DIRECTIONS: Of all the lines below, return only those starting with the line holding "decodeFrom (codebookOf s) outSize t cand" and going on through the line holding "match decodeFrom (codebookOf s) outSize (t + (codeOf", exactly as written.

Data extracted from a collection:
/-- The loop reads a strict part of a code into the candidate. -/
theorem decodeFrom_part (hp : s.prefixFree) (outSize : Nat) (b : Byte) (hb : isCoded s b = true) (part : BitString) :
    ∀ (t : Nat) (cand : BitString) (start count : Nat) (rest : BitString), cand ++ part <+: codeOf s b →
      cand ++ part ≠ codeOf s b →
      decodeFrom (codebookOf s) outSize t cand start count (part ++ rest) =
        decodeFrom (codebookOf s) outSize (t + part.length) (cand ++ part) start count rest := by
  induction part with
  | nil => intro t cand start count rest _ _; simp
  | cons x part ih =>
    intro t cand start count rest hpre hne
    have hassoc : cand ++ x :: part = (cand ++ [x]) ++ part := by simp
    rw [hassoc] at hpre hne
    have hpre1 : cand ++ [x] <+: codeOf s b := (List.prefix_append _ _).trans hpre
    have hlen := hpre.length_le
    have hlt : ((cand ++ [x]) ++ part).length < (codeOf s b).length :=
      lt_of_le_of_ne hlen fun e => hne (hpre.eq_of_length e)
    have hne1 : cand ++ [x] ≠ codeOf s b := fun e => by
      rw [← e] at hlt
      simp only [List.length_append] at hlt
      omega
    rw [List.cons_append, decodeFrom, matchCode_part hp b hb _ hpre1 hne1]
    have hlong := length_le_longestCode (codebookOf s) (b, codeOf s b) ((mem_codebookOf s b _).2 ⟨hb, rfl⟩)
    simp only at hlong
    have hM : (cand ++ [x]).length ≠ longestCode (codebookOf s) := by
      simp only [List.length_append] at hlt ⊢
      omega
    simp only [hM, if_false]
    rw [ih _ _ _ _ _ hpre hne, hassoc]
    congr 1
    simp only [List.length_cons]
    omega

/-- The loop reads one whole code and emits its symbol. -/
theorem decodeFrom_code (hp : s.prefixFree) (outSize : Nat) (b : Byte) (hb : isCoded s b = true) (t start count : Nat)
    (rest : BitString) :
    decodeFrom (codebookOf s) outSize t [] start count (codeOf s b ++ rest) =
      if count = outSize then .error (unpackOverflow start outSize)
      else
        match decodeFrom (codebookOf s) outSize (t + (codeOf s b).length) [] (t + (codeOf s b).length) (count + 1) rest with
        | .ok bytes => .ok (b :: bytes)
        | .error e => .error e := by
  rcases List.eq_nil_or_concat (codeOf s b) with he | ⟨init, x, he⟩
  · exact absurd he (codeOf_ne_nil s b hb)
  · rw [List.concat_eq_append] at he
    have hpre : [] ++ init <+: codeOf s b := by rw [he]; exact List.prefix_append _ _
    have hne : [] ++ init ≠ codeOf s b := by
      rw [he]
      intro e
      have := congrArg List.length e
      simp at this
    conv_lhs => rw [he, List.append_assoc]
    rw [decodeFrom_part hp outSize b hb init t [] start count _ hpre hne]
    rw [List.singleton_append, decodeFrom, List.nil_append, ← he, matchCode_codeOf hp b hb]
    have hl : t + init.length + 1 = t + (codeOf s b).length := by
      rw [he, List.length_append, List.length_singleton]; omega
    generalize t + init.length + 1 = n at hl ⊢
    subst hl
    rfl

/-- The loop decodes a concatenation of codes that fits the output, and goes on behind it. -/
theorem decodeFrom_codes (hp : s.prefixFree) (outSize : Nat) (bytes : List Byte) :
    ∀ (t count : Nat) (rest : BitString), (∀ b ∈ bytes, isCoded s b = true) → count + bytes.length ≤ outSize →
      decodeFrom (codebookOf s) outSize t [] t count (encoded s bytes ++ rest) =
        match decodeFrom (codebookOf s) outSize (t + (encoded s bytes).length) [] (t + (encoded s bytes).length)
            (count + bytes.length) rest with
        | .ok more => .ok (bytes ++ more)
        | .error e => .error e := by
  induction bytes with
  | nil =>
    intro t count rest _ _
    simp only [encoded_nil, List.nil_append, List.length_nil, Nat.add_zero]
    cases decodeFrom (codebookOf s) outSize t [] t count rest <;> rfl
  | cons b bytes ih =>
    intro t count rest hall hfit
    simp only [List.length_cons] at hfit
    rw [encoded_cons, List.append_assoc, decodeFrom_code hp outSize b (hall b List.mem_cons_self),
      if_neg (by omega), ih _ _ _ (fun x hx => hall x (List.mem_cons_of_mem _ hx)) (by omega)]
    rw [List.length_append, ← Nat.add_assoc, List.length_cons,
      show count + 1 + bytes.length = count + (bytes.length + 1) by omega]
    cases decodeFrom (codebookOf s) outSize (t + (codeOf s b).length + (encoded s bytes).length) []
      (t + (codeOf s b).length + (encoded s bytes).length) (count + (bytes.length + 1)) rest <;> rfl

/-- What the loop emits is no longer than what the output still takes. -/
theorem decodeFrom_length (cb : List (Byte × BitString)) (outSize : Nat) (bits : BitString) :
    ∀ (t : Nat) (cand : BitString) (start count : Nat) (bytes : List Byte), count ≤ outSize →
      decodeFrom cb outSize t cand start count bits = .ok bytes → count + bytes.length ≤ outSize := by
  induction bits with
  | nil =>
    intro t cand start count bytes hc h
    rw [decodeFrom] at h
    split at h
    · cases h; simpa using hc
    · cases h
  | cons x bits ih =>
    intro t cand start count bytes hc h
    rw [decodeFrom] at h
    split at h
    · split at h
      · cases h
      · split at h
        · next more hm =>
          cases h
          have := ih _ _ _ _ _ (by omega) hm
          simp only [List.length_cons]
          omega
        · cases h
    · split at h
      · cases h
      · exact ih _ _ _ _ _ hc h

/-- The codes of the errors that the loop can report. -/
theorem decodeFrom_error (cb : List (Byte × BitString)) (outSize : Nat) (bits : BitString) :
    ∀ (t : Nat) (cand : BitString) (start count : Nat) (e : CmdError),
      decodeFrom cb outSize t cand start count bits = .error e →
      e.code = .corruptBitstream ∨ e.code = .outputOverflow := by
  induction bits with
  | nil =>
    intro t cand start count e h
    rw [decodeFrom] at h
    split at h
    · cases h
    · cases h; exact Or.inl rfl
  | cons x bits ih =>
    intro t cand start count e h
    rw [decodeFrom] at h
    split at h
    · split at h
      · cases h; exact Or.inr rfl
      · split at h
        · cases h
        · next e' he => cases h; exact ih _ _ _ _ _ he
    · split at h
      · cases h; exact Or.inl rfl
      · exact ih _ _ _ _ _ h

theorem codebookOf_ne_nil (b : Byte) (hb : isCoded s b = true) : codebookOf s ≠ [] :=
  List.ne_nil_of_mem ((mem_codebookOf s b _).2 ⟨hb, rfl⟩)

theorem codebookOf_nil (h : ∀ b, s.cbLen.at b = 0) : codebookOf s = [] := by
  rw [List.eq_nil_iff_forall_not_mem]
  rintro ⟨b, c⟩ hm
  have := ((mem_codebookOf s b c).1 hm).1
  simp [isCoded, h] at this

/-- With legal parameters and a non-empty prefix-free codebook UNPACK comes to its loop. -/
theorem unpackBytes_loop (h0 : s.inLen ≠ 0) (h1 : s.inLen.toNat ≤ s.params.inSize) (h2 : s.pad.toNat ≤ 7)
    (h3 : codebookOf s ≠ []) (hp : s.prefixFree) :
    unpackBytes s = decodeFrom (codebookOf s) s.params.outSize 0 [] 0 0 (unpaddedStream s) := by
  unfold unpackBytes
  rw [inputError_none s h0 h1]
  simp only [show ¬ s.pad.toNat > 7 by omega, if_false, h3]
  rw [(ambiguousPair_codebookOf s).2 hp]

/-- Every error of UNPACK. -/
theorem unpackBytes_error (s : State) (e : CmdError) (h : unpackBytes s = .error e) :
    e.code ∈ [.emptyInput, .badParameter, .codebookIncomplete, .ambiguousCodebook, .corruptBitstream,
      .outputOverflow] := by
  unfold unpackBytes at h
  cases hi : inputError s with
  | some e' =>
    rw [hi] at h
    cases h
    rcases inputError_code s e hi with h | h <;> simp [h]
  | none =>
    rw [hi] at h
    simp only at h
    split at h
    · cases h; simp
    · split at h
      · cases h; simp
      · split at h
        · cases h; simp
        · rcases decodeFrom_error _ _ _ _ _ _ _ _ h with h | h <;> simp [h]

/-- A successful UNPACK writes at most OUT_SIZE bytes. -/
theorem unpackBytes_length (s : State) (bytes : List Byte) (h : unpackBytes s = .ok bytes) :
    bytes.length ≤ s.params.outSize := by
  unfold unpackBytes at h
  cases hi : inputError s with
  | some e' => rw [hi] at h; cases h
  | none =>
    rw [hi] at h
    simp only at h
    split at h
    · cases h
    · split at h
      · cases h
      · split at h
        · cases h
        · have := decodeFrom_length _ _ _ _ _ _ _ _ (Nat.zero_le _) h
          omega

TASK RESULT:
      decodeFrom (codebookOf s) outSize t cand start count (part ++ rest) =
        decodeFrom (codebookOf s) outSize (t + part.length) (cand ++ part) start count rest := by
  induction part with
  | nil => intro t cand start count rest _ _; simp
  | cons x part ih =>
    intro t cand start count rest hpre hne
    have hassoc : cand ++ x :: part = (cand ++ [x]) ++ part := by simp
    rw [hassoc] at hpre hne
    have hpre1 : cand ++ [x] <+: codeOf s b := (List.prefix_append _ _).trans hpre
    have hlen := hpre.length_le
    have hlt : ((cand ++ [x]) ++ part).length < (codeOf s b).length :=
      lt_of_le_of_ne hlen fun e => hne (hpre.eq_of_length e)
    have hne1 : cand ++ [x] ≠ codeOf s b := fun e => by
      rw [← e] at hlt
      simp only [List.length_append] at hlt
      omega
    rw [List.cons_append, decodeFrom, matchCode_part hp b hb _ hpre1 hne1]
    have hlong := length_le_longestCode (codebookOf s) (b, codeOf s b) ((mem_codebookOf s b _).2 ⟨hb, rfl⟩)
    simp only at hlong
    have hM : (cand ++ [x]).length ≠ longestCode (codebookOf s) := by
      simp only [List.length_append] at hlt ⊢
      omega
    simp only [hM, if_false]
    rw [ih _ _ _ _ _ hpre hne, hassoc]
    congr 1
    simp only [List.length_cons]
    omega

/-- The loop reads one whole code and emits its symbol. -/
theorem decodeFrom_code (hp : s.prefixFree) (outSize : Nat) (b : Byte) (hb : isCoded s b = true) (t start count : Nat)
    (rest : BitString) :
    decodeFrom (codebookOf s) outSize t [] start count (codeOf s b ++ rest) =
      if count = outSize then .error (unpackOverflow start outSize)
      else
        match decodeFrom (codebookOf s) outSize (t + (codeOf s b).length) [] (t + (codeOf s b).length) (count + 1) rest with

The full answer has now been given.